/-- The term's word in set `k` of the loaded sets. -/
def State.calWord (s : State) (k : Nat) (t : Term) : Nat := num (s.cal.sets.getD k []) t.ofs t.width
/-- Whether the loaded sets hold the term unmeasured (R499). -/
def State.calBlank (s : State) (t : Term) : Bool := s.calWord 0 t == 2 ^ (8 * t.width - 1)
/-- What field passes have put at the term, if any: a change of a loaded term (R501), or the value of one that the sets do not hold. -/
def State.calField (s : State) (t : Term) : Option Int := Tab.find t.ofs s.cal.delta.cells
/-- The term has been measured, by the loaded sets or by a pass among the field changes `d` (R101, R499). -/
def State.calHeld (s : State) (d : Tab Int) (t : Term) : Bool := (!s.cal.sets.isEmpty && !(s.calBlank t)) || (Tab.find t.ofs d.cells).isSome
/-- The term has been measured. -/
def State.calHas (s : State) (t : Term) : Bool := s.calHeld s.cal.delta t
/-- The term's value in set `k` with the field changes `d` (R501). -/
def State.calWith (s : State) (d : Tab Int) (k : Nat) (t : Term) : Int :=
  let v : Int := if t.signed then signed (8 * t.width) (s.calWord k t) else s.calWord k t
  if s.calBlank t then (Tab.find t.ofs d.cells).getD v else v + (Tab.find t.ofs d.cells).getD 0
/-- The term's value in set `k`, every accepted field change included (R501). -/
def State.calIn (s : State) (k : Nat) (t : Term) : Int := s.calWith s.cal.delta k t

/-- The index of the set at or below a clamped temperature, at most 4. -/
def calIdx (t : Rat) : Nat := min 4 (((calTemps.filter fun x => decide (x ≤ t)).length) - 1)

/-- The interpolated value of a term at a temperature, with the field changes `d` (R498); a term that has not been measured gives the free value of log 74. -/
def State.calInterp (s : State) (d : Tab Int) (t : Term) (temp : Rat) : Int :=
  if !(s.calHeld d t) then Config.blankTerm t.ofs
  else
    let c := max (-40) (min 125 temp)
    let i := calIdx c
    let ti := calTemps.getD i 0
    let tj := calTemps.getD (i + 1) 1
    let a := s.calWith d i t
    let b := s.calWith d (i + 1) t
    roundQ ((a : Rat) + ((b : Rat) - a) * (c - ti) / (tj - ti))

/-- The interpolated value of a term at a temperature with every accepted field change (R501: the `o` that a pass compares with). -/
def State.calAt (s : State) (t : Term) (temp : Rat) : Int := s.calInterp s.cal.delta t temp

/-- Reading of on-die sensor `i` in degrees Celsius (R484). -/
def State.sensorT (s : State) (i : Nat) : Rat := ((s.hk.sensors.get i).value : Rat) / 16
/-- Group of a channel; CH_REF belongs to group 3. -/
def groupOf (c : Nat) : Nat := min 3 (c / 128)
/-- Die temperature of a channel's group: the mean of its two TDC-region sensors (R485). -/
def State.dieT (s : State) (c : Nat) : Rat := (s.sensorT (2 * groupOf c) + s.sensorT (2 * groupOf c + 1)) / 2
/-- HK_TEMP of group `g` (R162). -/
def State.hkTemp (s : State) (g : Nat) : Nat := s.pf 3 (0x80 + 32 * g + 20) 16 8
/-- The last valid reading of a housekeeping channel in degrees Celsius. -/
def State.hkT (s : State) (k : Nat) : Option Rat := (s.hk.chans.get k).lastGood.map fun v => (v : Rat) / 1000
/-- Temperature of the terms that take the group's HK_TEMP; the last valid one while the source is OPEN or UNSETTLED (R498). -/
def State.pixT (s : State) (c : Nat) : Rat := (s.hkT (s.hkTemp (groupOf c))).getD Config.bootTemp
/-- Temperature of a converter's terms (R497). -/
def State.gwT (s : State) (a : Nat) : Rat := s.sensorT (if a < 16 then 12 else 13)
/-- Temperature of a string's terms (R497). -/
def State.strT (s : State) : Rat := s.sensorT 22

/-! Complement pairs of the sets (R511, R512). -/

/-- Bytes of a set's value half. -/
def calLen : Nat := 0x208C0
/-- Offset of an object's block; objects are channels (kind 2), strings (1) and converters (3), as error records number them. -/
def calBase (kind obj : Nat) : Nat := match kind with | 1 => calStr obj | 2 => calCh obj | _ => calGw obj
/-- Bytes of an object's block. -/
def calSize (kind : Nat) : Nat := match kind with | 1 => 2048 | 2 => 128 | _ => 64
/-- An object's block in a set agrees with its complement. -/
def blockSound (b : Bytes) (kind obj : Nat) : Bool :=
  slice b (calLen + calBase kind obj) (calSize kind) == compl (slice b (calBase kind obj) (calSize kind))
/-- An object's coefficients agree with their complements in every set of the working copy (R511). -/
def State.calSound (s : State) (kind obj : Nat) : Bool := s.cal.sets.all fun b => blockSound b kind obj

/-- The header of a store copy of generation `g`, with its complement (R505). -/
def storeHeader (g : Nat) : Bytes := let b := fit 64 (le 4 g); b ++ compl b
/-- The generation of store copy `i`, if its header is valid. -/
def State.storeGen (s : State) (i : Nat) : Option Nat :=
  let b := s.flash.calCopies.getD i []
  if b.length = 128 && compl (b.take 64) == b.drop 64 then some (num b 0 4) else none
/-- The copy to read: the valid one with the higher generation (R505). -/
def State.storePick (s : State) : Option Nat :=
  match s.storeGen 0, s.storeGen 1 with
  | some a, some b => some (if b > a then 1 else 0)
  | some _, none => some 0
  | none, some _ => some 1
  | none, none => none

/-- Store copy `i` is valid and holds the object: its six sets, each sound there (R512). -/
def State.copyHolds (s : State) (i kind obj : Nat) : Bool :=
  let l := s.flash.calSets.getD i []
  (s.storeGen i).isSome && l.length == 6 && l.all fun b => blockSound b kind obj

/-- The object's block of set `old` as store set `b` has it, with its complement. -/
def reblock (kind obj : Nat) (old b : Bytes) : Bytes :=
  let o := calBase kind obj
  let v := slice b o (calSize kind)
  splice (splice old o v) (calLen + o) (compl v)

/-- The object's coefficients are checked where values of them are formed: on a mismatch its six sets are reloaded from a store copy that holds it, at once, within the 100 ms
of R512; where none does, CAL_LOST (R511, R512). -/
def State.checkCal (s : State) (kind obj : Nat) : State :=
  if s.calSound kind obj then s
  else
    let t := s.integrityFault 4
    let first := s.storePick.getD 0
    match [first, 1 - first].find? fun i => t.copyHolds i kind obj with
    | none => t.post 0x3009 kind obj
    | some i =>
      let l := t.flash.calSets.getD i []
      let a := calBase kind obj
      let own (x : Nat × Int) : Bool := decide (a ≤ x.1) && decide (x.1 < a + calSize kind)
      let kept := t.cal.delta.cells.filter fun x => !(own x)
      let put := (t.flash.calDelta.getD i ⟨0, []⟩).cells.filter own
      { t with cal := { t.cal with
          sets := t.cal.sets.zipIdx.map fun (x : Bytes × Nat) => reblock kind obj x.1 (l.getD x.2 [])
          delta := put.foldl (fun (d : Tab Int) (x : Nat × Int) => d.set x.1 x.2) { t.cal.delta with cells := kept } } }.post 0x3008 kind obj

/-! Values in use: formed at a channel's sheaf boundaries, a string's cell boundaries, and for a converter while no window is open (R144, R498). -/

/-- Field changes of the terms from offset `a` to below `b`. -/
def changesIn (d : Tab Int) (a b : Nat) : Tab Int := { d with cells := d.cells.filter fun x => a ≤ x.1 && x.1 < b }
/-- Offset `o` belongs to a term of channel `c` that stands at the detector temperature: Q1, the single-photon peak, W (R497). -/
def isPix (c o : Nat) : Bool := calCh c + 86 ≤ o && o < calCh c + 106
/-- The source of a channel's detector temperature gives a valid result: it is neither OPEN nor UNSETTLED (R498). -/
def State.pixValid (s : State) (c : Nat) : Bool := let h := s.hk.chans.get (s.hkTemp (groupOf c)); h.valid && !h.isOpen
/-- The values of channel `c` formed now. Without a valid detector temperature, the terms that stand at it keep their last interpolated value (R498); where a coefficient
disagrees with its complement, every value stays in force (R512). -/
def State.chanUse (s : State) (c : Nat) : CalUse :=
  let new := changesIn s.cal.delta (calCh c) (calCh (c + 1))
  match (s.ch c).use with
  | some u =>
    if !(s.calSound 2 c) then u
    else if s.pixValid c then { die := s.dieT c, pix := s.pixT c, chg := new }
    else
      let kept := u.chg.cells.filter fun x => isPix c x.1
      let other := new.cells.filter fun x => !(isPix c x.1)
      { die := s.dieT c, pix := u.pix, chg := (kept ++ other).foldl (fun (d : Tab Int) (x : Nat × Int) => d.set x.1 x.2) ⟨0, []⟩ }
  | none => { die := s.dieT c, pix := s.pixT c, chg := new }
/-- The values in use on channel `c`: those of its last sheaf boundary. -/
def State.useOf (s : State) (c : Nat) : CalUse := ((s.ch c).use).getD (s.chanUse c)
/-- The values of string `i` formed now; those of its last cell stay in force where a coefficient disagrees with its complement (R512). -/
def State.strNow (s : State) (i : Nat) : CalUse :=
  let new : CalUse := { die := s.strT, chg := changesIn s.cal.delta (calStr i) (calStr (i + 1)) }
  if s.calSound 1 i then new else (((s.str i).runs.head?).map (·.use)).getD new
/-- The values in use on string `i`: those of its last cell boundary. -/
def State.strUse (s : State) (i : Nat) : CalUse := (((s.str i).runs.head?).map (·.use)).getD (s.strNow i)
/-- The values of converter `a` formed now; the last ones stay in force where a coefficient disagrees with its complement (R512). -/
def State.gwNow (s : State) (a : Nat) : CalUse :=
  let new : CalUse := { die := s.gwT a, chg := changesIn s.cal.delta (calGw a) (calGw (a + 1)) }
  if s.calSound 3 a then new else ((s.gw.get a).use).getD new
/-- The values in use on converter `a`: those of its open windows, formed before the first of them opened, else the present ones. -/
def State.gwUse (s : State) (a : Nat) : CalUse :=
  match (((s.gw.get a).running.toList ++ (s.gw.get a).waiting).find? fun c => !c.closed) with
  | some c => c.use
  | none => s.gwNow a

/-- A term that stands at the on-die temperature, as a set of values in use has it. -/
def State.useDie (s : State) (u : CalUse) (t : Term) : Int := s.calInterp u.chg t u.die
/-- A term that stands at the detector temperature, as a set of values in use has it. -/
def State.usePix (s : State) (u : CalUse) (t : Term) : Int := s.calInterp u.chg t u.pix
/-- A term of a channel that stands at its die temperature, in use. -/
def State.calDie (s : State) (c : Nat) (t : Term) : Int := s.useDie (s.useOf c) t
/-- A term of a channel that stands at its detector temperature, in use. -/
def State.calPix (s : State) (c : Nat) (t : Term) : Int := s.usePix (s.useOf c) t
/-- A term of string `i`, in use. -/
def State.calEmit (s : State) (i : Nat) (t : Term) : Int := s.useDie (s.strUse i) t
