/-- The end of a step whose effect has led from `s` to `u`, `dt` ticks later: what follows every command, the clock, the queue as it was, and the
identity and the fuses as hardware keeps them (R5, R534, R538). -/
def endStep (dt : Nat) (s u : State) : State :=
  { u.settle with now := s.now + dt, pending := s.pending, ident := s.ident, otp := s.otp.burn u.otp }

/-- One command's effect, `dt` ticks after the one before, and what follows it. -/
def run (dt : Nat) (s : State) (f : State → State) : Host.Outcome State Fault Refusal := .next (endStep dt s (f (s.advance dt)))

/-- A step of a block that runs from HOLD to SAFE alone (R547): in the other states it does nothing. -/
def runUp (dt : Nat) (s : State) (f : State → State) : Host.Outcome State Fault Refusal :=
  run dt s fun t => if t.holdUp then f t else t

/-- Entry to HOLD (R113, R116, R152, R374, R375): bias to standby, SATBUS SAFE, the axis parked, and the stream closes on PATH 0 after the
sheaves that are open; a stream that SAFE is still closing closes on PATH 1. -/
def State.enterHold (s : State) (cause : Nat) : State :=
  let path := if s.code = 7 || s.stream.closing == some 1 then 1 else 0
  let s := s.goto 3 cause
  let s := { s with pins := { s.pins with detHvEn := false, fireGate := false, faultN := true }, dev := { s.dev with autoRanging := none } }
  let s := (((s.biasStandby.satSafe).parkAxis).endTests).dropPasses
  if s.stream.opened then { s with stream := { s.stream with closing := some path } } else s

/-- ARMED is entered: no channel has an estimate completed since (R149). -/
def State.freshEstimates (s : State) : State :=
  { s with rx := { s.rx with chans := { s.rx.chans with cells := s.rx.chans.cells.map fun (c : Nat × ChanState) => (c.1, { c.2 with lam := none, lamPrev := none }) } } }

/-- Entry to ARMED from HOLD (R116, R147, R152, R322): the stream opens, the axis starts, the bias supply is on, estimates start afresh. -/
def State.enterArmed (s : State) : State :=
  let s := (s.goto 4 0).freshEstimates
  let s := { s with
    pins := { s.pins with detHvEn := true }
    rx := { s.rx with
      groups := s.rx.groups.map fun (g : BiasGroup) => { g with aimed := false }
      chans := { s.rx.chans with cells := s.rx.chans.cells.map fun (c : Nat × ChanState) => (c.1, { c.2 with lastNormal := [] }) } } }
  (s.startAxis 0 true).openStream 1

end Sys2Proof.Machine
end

- **Your objective**
Beginning at the first line of the data above, retype each line until you reach the line containing "not hold. -/", and include that one too. Add nothing else.

- **Expected answer**
/-- The term's word in set `k` of the loaded sets. -/
def State.calWord (s : State) (k : Nat) (t : Term) : Nat := num (s.cal.sets.getD k []) t.ofs t.width
/-- Whether the loaded sets hold the term unmeasured (R499). -/
def State.calBlank (s : State) (t : Term) : Bool := s.calWord 0 t == 2 ^ (8 * t.width - 1)
/-- What field passes have put at the term, if any: a change of a loaded term (R501), or the value of one that the sets do not hold. -/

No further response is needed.